Tuesday, December 04, 2007

A Girl and an Animal



One of my favorite paintings is in the news today. There she is, as she looks today (left) and as fresh as when the artist set down his brush circa 1490 (right), thanks to a painstaking digital scanning process that virtually peels away the years.

She's more than 500 years old. But look how modern! That girl -- we think her name was Cecilia, and she's probably all of 16 or 17 -- is a mistress of one of the Sforzas, in one of the most opulent, decadent, violent courts in a grim and plague-ridden Europe. The 15th century, like the 20th, had the ugly distinction of being measurably more vicious than the one before.

Look at the eyes, the smile. "La bele Ferioniere." She is intriguing, in both meanings of that word. She knows what she is and why she's there, in that high castle in Milan. Survival of the fittest. And she seems quite pleased with it all. There easily could be force and coercion involved in such a relationship as hers. But she seems to be playing the game, too. She's more like the fly girl hanging on the arm of an NBA rookie or movie star, or the stage-door groupie of a rock star from the '70s. Even her hairstyle has that vaguely 1973-ish look.

It's not hard to know what Leonardo thought of her. The ermine, or stoat, as I've always called it, might have been a pun on her name, might have been a pet, might have been an emblem of something in the Sforzas. Whether the animal was chosen and paired with her to symbolize lithe, cruel, hot cunning is conjecture, but the way he posed them together, head, eyes, hand, paw, makes them close as kin in this painting.
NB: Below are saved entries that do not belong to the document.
-- ==== Sys2Proof/Machine/Flags.lean ====
section
/-! DEFINITION. Every condition the rules read off the state: timers due, the short test, the demand gate, the banks,
the caller's role, the offered capacity, the tension gate, the release test and the verdict. -/
namespace Sys2Proof.Machine

/-! ### Timers -/

/-- A timer that starts now (R53 and the other starting rules). -/
def startTimer (ms : Nat) : Option Timer := some { length := ms, elapsed := 0 }

/-- One more sample of a running timer (R1; log 2). -/
def Timer.tick (t : Timer) : Timer := { t with elapsed := t.elapsed + 1 }

/-- A periodic timer that begins its next period (R87, R146, R159; log 35). -/
def Timer.again (t : Timer) : Timer := { t with elapsed := t.elapsed - t.length }

/-- A timer is due at the sample at which its time has passed, taken before or after that sample (spec/00_scope.md,
"Time"; log 2). -/
def Timer.due (t : Timer) : Bool := (t.length : Int) ≤ t.elapsed + 1

/-- A timer that runs and is due. -/
def timerDue (t : Option Timer) : Bool := t.any Timer.due

/-- A timer that runs and whose first `ms` have passed, for a timer that measures two times (R98). -/
def timerReached (t : Option Timer) (ms : Nat) : Bool := t.any (fun t => (ms : Int) ≤ t.elapsed + 1)

/-! ### The sequencer and the weld context -/

/-- The states that have a weld context (R47). -/
def SeqState.welding : SeqState → Bool
  | .offline => false
  | .ready => false
  | .locked => false
  | _ => true

/-- CLAMP to UPSET: the states in which an abort is taken (R66). -/
def SeqState.abortable : SeqState → Bool
  | .clamp => true
  | .plan => true
  | .close => true
  | .power => true
  | .preheat => true
  | .flash => true
  | .boost => true
  | .upset => true
  | _ => false

/-- PREHEAT, FLASH and BOOST: the states of the FRG (R10, R93). -/
def SeqState.regulated : SeqState → Bool
  | .preheat => true
  | .flash => true
  | .boost => true
  | _ => false

/-- PREHEAT to UPSET: the states of the clamp slip check (R12). -/
def SeqState.slipChecked : SeqState → Bool
  | .preheat => true
  | .flash => true
  | .boost => true
  | .upset => true
  | _ => false

/-- The place of a state in the forward sequence of R49; STOPPING and the states without a weld have none. -/
def SeqState.forward : SeqState → Bool
  | .offline => false
  | .ready => false
  | .locked => false
  | .stopping => false
  | _ => true

/-- A bank by name (R17). -/
def State.bank (s : State) : BankName → Bank
  | .a => s.rst.bankA
  | .b => s.rst.bankB

/-- A bank is ready when it is VALID and its install marker is clear (R17). -/
def Bank.ready (b : Bank) : Bool := b.valid && !b.installing

/-- The schedule of the bound bank, which every block reads (R32). -/
def State.sched (s : State) : Schedule :=
  match s.ctx with
  | some c => (s.bank c.bank).image
  | none => {}

/-- A bank is bound when the weld context names it (R17, R32). -/
def State.bound (s : State) (name : BankName) : Bool := s.ctx.any (fun c => c.bank == name)

/-- The mode of the weld is TENSIONED. -/
def State.tensioned (s : State) : Bool := s.ctx.any (fun c => c.mode == .tensioned)

/-- The weld number a fault hand-over carries: that of the context, if one exists (R72). -/
def State.weldNumber? (s : State) : Option Nat := s.ctx.map (·.weldNumber)

/-- The weld number that frames carry; 0 stands where there is no weld to name (log 38). -/
def State.weldNumber (s : State) : Nat := (s.weldNumber?).getD 0

/-- The weld number shown in an ANNOUNCE: the context's, or the last (R50). -/
def State.shownWeldNumber (s : State) : Nat := (s.weldNumber?).getD s.wsq.lastWeldNumber

/-- The fault-present flag (R183). -/
def State.faultPresent (s : State) : Bool := s.rst.log.first.isSome

/-! ### Measurement -/

/-- The valid range of each input (R1). -/
def inputRange : Input → Int × Int
  | .current => (0, 12000)
  | .voltage => (0, 2000)
  | .position => (0, 15000)
  | .force => (0, 1500)
  | .clampPressure => (0, 400)
  | .railTemperature => (-500, 800)
  | .gapGauge => (0, 8000)

/-- R1: a sample is valid inside its range with its sensor-fail line not asserted. -/
def sampleValid (i : Input) (r : RawSample) : Bool :=
  !r.fail && (inputRange i).1 ≤ r.value && r.value ≤ (inputRange i).2

/-- The state of one input. -/
def Inputs.get (x : Inputs) : Input → InputState
  | .current => x.current
  | .voltage => x.voltage
  | .position => x.position
  | .force => x.force
  | .clampPressure => x.clampPressure
  | .railTemperature => x.railTemperature
  | .gapGauge => x.gapGauge

/-- The raw sample of one input. -/
def Samples.get (x : Samples) : Input → RawSample
  | .current => x.current
  | .voltage => x.voltage
  | .position => x.position
  | .force => x.force
  | .clampPressure => x.clampPressure
  | .railTemperature => x.railTemperature
  | .gapGauge => x.gapGauge

/-- The inputs in the order of R1. -/
def allInputs : List Input :=
  [.current, .voltage, .position, .force, .clampPressure, .railTemperature, .gapGauge]

/-- An input's current value, which every block reads (R1). -/
def State.input (s : State) (i : Input) : Int := (s.mfe.inputs.get i).value

/-- The platen position's current value. -/
def State.position (s : State) : Int := s.input .position

/-- The clamp pressure's current value. -/
def State.pressure (s : State) : Int := s.input .clampPressure

/-- R5: the sample is shorted, tested only while a weld context exists. -/
def State.sampleShorted (s : State) : Bool :=
  s.ctx.isSome && s.input .voltage < s.sched.vShort && (s.sched.iShort : Int) < s.input .current

/-- R10: the sample is eligible for the stall check. -/
def State.stallEligible (s : State) : Bool :=
  10 ≤ s.mfe.driven.velocity && s.frg.backoff.isNone && s.wsq.seq.regulated

/-- R14: the conditions in which the MFE passes the current demand. -/
def State.gateOpen (s : State) : Bool :=
  match s.wsq.seq with
  | .preheat => s.frg.step == .contact
  | .flash => true
  | .boost => true
  | .upset => !s.wsq.tucExpired
  | _ => false

/-- R14: heat is on while the current demand driven is above zero. -/
def State.heatOn (s : State) : Bool := 0 < s.mfe.driven.current

/-- R9: the energy figure, in 0.1 kJ. -/
def Mfe.energyFigure (m : Mfe) : Nat := min (m.energy / 1000000) 999999

/-! ### The peer view -/

/-- The row of a station (R153): EMPTY for a number that has none. -/
def State.row (s : State) (station : Nat) : PeerRow :=
  if station = 0 then .empty else s.lnp.peers.getD (station - 1) .empty

/-- A row is LIVE. -/
def PeerRow.isLive : PeerRow → Bool
  | .heard live _ _ _ => live
  | .empty => false

/-- A row is LIVE or STALE. -/
def PeerRow.isHeard : PeerRow → Bool
  | .heard _ _ _ _ => true
  | .empty => false

/-- The role and fields of a heard row. -/
def PeerRow.role? : PeerRow → Option RoleData
  | .heard _ _ _ r => some r
  | .empty => none

/-- R58: a console is a row LIVE or STALE that shows role CONSOLE. -/
def State.isConsole (s : State) (station : Nat) : Bool := (s.row station).role? == some .console

/-- The claim field of a HEAD row that is LIVE or STALE; 0 for any other row (R114). -/
def PeerRow.claim : PeerRow → Nat
  | .heard _ _ _ (.head _ c) => c
  | _ => 0

/-- What a POWER row offers (R113). -/
def PeerRow.offer : PeerRow → Nat
  | .heard _ _ _ (.power .stopped _) => 0
  | .heard _ _ _ (.power _ q) => q
  | _ => 0

/-- A row of role POWER that is LIVE or STALE. -/
def PeerRow.isPower : PeerRow → Bool
  | .heard _ _ _ (.power _ _) => true
  | _ => false

/-- R114: the others' claims ΣO. -/
def State.othersClaims (s : State) : Nat := (s.lnp.peers.map PeerRow.claim).sum

/-- The sum of the contributions of the POWER rows (R113). -/
def State.offeredSum (s : State) : Nat := (s.lnp.peers.map PeerRow.offer).sum

/-- At least one POWER row is LIVE (R113, R116). -/
def State.anyPowerLive (s : State) : Bool := s.lnp.peers.any (fun r => r.isPower && r.isLive)

/-- At least one POWER row is LIVE or STALE (R113, R125). -/
def State.anyPowerHeard (s : State) : Bool := s.lnp.peers.any PeerRow.isPower

/-- R113: Q in force as the rows now give it. -/
def State.capacityNow (s : State) : Nat :=
  if s.anyPowerLive then s.offeredSum
  else if s.anyPowerHeard then s.clu.qInForce
  else 0

/-- R116, R119: the capacity the room is worked from. -/
def State.capacityForRoom (s : State) : Nat := if s.anyPowerLive then s.clu.qInForce else 0

/-- R116: the room; 0 when no POWER row is LIVE. -/
def State.room (s : State) : Int :=
  if s.anyPowerLive then (s.clu.qInForce : Int) - s.othersClaims else 0

/-- R122: the spare power. -/
def State.sparePower (s : State) : Int := (s.clu.qInForce : Int) - s.othersClaims

/-- R123: no head row that shows a claim above 0 has a higher number than the own station. -/
def State.highestClaimant (s : State) : Bool :=
  (List.range' 1 14).all (fun n => (s.row n).claim == 0 || n < s.lnp.station)

/-- R120, R122: the share of a granted amount; with D 0, which no installed bank has, it is 0 (log 24). -/
def shareOf (granted demand : Nat) : Nat := granted * 1000 / demand

/-- The current demand of a schedule figure under the share g of the context, truncated (R76, R100). -/
def State.scaled (s : State) (figure : Nat) : Nat := figure * (s.ctx.elim 0 (·.share)) / 1000

/-! ### The tensor -/

/-- The paired station (R129). -/
def State.pair (s : State) : Option Nat := s.ctx.bind (·.pair)

/-- The paired station's row; EMPTY when none is paired. -/
def State.pairedRow (s : State) : PeerRow := s.pair.elim .empty s.row

/-- The force field of a tensor row, absent on any other row (R130, R137; log 28). -/
def PeerRow.tensorForce : PeerRow → Option Nat
  | .heard _ _ _ (.tensor _ f) => some f
  | _ => none

/-- The input value that a gate failure carries: the paired row's force, or absent (R137 to R139). -/
def State.pairedForce (s : State) : Option Int := s.pairedRow.tensorForce.map Int.ofNat

/-- R135: F_lo, in kN. -/
def State.fLo (s : State) : Nat := (s.ctx.elim 0 (·.plan.fReq)) * (1000 - s.sched.tauF) / 1000

/-- R135: the tension gate on the paired row as it stands. -/
def State.gateHolds (s : State) : Bool :=
  match s.pairedRow with
  | .heard true _ _ (.tensor .holding f) => s.fLo ≤ f
  | _ => false

/-- R108: the release test on the paired row as it stands. -/
def State.releaseHolds (s : State) : Bool :=
  match s.pairedRow with
  | .heard _ _ _ (.tensor .idle f) => 20 * f < s.ctx.elim 0 (·.plan.fReq)
  | .heard _ _ _ (.tensor .releasing f) => 20 * f < s.ctx.elim 0 (·.plan.fReq)
  | _ => false

/-- R131: a row is a candidate for pairing when it is LIVE, a TENSOR and on the own side. -/
def pairCandidate (side : Side) : PeerRow → Bool
  | .heard true (some d) _ (.tensor _ _) => d == side
  | _ => false

/-- R131: the station numbers of the candidates. -/
def State.pairCandidates (s : State) : List Nat :=
  (List.range' 1 14).filter (fun n => pairCandidate s.lnp.side (s.row n))

/-! ### The line -/

/-- R145: frames are taken only with LINE_OK high, out of OFFLINE and with no reset held. -/
def State.takesFrames (s : State) : Bool :=
  s.pins.lineOk && s.wsq.seq != .offline && !s.pins.lineReset

/-- The greatest number of frames in the outgoing queue (R148). -/
def queueLimit : Nat := 8

/-- The head frame is the queued ANNOUNCE and it is in an attempt (R146). -/
def Lnp.announceInAttempt (l : Lnp) : Bool := l.attempt.isSome && l.queue.head? == some .announce

/-- R148: an ANNOUNCE that is queued and not in an attempt. -/
def Lnp.announceRemovable (l : Lnp) : Bool := l.queue.contains .announce && !l.announceInAttempt

/-- R148: a frame of another kind than ANNOUNCE finds room. -/
def Lnp.hasRoom (l : Lnp) : Bool := l.queue.length < queueLimit || l.announceRemovable

/-- The kind code of a queued frame (R144, R147). -/
def OutFrame.kindCode : OutFrame → Nat
  | .announce => 1
  | .claim _ _ _ => 2
  | .yieldClaim _ => 3
  | .call _ _ _ => 4
  | .answer _ _ _ _ => 5

/-- R147: the bit times of unbroken idle line that the next attempt needs. -/
def Lnp.idleNeeded (l : Lnp) : Nat := if l.backoff then 12 + l.station * 40 else 12

/-- R51: the station strap reads 1 to 14. -/
def Lnp.strapValid (l : Lnp) : Bool := 1 ≤ l.station && l.station ≤ 14

/-! ### Verdicts -/

/-- The kinds that R173 classes REVIEW whatever the weld. -/
def FaultKind.isReview : FaultKind → Bool
  | .powerDegraded => true
  | .holdBroken => true
  | .tensorSlow => true
  | .neutralOff => true
  | .energyRange => true
  | .unclampSlow => true
  | .stopInHold => true
  | _ => false

/-- R174: the verdict. A TENSOR_LOST that reaches the third test was entered at UPSET entry: the weld has no abort
kind. A weld aborted in its first approach has no heat-began mark, whatever R126 says of PREHEAT (log 52). -/
def verdictOf (c : WeldCtx) : Verdict :=
  if !c.heatBegan then .notWelded
  else if c.abortKind.isSome || c.faults.any (fun e => e.kind == .upsetShort) then .reject
  else if c.overflow || c.faults.any (fun e => e.kind.isReview || e.kind == .tensorLost) then .review
  else .accept

end Sys2Proof.Machine
end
Sisters of a tribe.

Jacob Bronowski, the great mathematician scientist who tried to hold together the twin cultures of science and literature as they fell apart, with everything else, in the 20th century, had perhaps seen it in Poland as a boy. The painting has been in Crakow since the 1700s. Bronowski, however, had left Poland, and settled in England a few decades before the Nazis liquidated most of his relatives not far from Crakow at a railway stop called Oświęcim by the local Poles and Auschwitz by the Germans.

The Nazis looted the painting, along with everything else of art and culture they could pry loose, and Hans Frank, who did so much to destroy Poland and its Jews, "the only one of the condemned to enter the chamber with a smile" after the Nuremberg Trials, had it in his office for a time.

Here is what Bronowski wrote about the painting in 1956:

Leonardo has matched the stoat in the girl. In the skull under the long brow, in the lucid eyes, in the stately, brutal, beautiful and stupid head of the girl, he has re-discovered the animal nature; and done so without malice, almost as a matter of fact. The very carriage of the girl and the stoat, the gesture of the hand and the claw, explore the character with the anatomy. As we look, the emblematic likeness spring as freshly in our minds as it did in Leonardo's when he looked at the girl and asked her to turn her head. The Lady with a Stoat is as much a research into man and animal, and a creation of unity, as is Darwin's Origin of Species. ["Science and Human Values"]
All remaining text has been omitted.